Prompt:
Among the entries that follow, find the lines holding "value" and say how many there are, with no other words.
+++
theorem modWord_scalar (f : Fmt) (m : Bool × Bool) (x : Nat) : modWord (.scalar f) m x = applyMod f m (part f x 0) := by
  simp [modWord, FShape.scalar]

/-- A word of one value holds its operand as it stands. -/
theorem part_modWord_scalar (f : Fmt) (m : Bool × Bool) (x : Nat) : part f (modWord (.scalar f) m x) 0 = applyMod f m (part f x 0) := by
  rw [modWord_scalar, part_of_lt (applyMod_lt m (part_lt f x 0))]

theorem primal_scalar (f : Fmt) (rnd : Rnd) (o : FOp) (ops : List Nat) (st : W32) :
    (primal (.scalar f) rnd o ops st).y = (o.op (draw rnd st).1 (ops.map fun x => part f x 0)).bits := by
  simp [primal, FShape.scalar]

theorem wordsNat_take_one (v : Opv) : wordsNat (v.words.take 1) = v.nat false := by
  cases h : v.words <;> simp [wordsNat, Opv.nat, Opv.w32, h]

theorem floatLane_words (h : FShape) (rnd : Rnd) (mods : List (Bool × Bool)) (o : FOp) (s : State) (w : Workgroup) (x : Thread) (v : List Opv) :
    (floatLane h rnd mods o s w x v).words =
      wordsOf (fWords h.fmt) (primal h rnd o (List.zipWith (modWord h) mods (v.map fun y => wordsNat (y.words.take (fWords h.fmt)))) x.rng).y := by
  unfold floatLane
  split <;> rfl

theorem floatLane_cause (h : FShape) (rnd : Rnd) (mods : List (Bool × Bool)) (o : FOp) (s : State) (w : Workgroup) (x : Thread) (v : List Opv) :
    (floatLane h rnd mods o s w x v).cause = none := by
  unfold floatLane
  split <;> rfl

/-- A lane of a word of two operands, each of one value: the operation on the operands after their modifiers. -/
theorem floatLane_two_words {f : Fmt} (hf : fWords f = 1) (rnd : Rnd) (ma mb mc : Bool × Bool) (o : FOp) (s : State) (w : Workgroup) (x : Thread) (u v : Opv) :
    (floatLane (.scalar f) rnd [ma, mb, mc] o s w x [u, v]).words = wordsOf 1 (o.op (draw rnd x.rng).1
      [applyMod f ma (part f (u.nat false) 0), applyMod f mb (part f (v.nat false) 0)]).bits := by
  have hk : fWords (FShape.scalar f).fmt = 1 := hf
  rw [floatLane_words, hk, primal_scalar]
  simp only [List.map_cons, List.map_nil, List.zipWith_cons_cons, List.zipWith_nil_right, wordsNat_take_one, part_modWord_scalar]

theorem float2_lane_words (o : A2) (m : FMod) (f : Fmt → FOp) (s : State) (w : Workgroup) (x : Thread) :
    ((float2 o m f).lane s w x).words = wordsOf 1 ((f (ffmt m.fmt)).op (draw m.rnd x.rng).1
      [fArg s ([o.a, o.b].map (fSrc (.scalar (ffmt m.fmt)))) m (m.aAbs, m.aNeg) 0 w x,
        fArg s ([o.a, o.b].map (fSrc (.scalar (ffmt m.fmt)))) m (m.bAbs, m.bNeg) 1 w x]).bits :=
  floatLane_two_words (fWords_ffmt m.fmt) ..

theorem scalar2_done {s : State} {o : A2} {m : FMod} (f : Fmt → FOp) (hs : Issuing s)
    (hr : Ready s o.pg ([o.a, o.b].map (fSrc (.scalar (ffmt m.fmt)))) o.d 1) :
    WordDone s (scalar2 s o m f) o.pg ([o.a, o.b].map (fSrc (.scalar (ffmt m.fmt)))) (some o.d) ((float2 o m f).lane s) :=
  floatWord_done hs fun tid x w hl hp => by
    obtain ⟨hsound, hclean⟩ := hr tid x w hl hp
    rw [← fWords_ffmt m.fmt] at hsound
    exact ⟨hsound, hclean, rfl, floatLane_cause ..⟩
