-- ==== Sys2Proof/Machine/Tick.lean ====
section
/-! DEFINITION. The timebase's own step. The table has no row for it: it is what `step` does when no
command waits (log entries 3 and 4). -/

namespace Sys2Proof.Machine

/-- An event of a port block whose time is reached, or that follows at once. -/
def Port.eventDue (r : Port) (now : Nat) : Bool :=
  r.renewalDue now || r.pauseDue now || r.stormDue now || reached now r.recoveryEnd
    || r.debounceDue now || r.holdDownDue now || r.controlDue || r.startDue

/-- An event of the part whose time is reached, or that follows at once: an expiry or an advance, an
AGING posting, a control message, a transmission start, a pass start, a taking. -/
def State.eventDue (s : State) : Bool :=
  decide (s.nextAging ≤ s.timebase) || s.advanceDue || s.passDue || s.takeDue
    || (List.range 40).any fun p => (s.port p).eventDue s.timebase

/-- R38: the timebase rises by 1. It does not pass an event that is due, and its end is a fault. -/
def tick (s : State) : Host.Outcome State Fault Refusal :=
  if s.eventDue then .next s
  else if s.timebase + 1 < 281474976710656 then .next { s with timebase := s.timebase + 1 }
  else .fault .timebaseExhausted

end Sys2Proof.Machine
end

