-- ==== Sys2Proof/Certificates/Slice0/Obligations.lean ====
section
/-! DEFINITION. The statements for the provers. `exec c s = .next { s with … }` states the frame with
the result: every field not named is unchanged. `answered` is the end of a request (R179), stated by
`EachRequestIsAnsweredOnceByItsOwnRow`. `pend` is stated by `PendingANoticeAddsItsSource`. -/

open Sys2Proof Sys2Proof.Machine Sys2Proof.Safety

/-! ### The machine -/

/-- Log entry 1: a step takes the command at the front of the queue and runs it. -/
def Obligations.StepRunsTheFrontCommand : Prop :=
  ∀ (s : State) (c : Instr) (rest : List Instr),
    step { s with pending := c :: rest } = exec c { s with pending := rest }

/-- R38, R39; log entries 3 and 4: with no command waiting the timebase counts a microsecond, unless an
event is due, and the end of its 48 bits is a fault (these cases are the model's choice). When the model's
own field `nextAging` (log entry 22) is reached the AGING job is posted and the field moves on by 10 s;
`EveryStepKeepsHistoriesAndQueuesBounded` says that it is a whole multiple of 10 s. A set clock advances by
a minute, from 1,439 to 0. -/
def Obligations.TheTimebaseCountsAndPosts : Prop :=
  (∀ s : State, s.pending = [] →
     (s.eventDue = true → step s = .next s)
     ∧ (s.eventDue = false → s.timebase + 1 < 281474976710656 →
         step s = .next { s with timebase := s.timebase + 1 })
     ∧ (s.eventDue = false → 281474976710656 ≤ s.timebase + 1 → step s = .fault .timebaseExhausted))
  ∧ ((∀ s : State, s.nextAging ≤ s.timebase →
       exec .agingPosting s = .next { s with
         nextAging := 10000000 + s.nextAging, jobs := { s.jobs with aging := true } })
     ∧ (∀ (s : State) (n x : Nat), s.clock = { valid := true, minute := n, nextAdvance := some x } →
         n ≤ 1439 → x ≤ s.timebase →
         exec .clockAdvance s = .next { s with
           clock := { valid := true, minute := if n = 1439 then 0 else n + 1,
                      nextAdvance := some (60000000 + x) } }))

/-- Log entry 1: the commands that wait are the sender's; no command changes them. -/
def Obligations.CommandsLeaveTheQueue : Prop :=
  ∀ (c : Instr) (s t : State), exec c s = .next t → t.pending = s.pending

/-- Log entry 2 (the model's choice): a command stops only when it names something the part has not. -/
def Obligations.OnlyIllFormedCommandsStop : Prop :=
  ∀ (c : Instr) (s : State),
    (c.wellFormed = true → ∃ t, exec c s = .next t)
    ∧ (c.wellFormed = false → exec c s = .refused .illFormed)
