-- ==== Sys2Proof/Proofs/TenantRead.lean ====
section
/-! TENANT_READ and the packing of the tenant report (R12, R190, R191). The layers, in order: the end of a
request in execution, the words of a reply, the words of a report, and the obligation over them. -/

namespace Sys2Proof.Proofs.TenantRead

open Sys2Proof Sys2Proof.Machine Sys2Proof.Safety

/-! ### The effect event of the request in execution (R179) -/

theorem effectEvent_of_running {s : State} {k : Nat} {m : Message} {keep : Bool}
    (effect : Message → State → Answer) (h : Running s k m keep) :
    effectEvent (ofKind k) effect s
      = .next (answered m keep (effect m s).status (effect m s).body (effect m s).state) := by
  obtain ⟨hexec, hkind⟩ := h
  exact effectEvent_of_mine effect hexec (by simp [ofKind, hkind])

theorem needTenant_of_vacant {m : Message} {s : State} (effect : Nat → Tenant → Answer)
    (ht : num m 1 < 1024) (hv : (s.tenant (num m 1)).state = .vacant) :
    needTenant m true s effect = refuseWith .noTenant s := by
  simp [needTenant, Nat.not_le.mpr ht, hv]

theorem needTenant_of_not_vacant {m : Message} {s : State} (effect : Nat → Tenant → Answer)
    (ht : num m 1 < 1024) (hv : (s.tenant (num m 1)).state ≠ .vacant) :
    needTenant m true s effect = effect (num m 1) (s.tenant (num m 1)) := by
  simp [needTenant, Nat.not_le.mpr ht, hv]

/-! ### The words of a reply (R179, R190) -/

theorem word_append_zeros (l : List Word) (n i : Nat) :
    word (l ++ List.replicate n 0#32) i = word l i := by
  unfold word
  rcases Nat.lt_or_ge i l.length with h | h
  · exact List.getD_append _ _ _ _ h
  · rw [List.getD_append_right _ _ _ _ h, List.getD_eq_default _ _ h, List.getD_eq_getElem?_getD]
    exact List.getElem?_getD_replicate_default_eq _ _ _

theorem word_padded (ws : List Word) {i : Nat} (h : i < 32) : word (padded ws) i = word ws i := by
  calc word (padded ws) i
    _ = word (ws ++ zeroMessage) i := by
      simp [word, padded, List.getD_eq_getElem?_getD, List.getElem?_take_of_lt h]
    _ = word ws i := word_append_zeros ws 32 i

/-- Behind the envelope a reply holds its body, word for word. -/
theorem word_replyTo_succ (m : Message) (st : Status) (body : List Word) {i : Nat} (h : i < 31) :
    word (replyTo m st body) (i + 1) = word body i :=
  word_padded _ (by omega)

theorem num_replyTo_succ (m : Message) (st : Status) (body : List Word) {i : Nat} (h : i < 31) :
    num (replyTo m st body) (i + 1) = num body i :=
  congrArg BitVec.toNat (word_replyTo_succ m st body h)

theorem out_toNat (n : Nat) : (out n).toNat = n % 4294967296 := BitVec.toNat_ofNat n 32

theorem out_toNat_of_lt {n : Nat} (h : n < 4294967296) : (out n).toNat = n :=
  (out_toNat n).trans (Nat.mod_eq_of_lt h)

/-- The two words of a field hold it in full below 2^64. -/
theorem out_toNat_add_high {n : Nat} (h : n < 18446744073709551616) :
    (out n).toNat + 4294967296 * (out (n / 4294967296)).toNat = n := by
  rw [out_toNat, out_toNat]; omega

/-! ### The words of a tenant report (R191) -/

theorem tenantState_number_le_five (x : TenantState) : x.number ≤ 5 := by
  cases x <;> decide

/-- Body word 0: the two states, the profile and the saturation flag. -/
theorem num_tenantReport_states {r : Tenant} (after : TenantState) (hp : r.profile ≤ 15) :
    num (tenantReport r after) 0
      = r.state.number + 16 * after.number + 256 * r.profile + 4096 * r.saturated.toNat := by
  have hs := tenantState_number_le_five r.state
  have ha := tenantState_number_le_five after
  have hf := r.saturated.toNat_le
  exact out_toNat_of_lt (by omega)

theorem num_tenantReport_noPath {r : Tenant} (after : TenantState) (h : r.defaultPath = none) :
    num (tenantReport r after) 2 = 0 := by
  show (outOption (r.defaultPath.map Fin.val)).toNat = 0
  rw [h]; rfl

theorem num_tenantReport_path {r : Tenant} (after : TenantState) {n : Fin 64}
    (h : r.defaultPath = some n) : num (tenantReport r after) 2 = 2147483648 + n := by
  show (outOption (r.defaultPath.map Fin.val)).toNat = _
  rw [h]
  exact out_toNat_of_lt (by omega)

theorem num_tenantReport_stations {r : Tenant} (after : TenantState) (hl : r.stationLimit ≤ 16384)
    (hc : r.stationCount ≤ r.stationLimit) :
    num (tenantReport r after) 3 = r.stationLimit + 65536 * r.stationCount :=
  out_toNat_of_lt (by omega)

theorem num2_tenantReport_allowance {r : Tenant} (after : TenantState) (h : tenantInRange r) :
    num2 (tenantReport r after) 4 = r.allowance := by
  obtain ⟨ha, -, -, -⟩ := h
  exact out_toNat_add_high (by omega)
+++
Answer area:
2